(THE PROBLEM) Will you return, word for word, only the lines from the top of the data below down to and including the one with "have hleAt (off"?

Segment Start: DATA FOR REVIEW

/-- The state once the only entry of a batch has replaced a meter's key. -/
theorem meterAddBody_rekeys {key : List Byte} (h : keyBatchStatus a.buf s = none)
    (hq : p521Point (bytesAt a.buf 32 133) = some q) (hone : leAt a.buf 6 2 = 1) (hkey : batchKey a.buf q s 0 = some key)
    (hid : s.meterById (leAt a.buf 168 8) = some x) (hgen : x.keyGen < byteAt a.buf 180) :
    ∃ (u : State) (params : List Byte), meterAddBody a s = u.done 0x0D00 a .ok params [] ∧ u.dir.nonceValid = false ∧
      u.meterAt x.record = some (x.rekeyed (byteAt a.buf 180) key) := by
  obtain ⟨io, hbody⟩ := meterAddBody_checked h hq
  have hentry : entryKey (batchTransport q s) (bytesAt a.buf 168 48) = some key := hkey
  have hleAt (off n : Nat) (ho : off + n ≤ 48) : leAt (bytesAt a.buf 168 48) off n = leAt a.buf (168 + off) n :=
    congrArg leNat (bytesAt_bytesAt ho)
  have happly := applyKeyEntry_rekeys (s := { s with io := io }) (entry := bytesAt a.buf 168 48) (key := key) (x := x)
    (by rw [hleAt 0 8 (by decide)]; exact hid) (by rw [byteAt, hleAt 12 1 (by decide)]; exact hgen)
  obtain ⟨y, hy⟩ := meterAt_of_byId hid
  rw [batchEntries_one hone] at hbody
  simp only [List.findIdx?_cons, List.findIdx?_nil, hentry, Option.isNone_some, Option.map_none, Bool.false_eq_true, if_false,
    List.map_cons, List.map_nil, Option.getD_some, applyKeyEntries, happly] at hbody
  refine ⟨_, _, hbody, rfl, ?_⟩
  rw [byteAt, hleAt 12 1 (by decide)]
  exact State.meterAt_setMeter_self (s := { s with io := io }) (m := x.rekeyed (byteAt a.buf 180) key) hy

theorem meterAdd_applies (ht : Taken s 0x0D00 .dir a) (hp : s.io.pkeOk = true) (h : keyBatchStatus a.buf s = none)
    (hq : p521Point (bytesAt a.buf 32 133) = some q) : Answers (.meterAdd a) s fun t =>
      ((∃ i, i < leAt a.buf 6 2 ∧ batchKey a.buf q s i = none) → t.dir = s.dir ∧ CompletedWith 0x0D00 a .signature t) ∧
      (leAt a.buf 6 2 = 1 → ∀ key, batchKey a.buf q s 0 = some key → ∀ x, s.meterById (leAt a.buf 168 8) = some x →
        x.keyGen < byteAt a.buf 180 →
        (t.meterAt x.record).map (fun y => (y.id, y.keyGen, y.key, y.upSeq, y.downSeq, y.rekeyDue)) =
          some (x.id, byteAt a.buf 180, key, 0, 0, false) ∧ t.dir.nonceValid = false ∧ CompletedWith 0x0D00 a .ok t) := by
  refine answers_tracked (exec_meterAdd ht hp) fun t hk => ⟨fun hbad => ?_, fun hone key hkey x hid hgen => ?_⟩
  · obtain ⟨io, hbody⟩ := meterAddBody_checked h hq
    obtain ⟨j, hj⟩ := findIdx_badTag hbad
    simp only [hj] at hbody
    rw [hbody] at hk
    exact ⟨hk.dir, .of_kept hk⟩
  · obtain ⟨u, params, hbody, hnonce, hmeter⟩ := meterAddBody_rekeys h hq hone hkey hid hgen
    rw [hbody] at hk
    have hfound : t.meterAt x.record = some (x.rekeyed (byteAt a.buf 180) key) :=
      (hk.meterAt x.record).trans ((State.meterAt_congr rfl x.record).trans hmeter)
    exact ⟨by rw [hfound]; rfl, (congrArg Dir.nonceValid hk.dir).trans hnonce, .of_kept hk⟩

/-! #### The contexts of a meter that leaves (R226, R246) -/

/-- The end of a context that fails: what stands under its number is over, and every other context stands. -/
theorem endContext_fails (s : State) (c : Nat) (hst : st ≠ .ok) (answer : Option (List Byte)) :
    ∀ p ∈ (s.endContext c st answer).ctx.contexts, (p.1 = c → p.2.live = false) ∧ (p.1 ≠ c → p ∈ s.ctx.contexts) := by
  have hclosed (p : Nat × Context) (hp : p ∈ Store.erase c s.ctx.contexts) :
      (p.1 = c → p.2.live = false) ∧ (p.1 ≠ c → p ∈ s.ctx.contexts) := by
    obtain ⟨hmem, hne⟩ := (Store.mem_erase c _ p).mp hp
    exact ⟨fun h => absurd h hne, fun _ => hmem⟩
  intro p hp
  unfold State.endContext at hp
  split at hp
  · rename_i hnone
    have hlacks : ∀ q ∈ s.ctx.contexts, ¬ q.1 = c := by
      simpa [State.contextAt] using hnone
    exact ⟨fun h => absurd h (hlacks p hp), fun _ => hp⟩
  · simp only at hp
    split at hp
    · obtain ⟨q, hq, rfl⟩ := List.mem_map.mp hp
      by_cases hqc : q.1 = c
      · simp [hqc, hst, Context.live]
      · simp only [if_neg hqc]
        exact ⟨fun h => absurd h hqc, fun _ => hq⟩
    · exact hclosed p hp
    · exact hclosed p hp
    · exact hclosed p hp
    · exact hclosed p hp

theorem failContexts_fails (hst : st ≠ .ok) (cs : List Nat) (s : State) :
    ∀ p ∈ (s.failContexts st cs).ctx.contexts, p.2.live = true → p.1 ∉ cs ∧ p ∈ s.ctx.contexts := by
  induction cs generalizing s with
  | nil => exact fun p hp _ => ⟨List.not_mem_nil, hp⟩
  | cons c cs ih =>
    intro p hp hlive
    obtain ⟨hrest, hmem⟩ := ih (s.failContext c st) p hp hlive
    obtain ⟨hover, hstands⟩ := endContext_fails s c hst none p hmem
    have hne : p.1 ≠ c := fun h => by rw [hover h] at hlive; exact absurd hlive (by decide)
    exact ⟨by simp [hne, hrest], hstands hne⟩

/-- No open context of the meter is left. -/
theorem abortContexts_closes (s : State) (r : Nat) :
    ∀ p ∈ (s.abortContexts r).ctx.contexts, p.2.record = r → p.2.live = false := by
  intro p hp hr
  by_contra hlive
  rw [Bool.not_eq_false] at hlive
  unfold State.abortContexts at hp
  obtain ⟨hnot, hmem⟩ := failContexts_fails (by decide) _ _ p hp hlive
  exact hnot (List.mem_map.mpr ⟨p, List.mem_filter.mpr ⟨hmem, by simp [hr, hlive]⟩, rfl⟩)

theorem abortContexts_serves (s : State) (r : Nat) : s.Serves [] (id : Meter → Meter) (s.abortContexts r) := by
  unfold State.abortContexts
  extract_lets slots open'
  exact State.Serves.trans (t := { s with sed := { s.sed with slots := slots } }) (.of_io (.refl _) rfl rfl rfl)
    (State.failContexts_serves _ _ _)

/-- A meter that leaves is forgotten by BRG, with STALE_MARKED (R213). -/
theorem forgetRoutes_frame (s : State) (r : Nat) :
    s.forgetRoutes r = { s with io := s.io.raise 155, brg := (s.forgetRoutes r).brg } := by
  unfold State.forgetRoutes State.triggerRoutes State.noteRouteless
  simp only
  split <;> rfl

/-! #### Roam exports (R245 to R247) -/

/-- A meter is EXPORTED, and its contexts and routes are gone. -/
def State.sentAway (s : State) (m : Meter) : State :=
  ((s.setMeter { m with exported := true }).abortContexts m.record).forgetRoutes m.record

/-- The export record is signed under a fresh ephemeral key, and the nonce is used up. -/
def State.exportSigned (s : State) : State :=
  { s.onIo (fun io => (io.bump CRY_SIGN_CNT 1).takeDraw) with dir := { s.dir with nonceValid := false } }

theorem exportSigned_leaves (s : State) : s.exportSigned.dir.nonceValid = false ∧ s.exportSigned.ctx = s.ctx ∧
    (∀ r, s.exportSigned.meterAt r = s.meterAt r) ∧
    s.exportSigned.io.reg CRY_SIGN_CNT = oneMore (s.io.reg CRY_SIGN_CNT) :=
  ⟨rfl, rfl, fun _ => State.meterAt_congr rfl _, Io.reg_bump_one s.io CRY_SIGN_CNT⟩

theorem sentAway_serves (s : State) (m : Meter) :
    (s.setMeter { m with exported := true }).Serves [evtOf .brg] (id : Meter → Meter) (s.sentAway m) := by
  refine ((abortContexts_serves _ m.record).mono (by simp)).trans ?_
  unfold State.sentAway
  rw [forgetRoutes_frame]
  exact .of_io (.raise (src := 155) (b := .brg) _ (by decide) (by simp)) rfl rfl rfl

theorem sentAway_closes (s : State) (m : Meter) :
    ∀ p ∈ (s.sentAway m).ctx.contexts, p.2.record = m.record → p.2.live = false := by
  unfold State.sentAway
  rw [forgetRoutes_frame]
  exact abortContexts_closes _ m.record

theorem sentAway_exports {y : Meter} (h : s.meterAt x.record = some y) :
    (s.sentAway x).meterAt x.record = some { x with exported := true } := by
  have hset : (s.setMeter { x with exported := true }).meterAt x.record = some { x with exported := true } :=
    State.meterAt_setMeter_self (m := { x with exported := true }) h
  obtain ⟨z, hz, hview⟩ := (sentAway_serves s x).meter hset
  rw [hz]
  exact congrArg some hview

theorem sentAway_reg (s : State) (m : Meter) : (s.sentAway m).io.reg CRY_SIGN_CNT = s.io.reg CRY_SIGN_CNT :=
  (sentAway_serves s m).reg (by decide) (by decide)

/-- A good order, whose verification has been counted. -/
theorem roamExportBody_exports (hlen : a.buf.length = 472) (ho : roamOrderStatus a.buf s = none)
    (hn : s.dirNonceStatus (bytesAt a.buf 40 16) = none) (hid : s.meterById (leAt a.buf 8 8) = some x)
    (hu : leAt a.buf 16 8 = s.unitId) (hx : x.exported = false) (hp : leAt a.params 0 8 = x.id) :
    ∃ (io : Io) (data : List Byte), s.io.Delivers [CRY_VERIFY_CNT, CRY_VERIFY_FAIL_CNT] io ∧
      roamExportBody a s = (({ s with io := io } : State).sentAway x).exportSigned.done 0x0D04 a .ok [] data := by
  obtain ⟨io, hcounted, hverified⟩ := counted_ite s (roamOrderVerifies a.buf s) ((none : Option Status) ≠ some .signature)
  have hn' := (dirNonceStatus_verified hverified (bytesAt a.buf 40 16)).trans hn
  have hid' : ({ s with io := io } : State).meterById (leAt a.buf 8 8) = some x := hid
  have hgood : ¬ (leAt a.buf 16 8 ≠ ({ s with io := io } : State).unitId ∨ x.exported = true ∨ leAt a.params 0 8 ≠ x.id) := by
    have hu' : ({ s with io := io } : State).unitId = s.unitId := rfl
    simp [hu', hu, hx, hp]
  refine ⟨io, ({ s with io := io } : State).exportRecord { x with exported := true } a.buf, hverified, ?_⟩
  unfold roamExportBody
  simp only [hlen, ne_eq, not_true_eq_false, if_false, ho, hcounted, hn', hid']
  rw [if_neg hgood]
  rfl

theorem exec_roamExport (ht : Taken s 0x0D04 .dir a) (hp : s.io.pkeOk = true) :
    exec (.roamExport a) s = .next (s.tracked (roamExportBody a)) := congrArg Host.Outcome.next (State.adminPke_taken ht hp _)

Segment End: DATA FOR REVIEW

(REPLY)
/-- The state once the only entry of a batch has replaced a meter's key. -/
theorem meterAddBody_rekeys {key : List Byte} (h : keyBatchStatus a.buf s = none)
    (hq : p521Point (bytesAt a.buf 32 133) = some q) (hone : leAt a.buf 6 2 = 1) (hkey : batchKey a.buf q s 0 = some key)
    (hid : s.meterById (leAt a.buf 168 8) = some x) (hgen : x.keyGen < byteAt a.buf 180) :
    ∃ (u : State) (params : List Byte), meterAddBody a s = u.done 0x0D00 a .ok params [] ∧ u.dir.nonceValid = false ∧
      u.meterAt x.record = some (x.rekeyed (byteAt a.buf 180) key) := by
  obtain ⟨io, hbody⟩ := meterAddBody_checked h hq
  have hentry : entryKey (batchTransport q s) (bytesAt a.buf 168 48) = some key := hkey
  have hleAt (off n : Nat) (ho : off + n ≤ 48) : leAt (bytesAt a.buf 168 48) off n = leAt a.buf (168 + off) n :=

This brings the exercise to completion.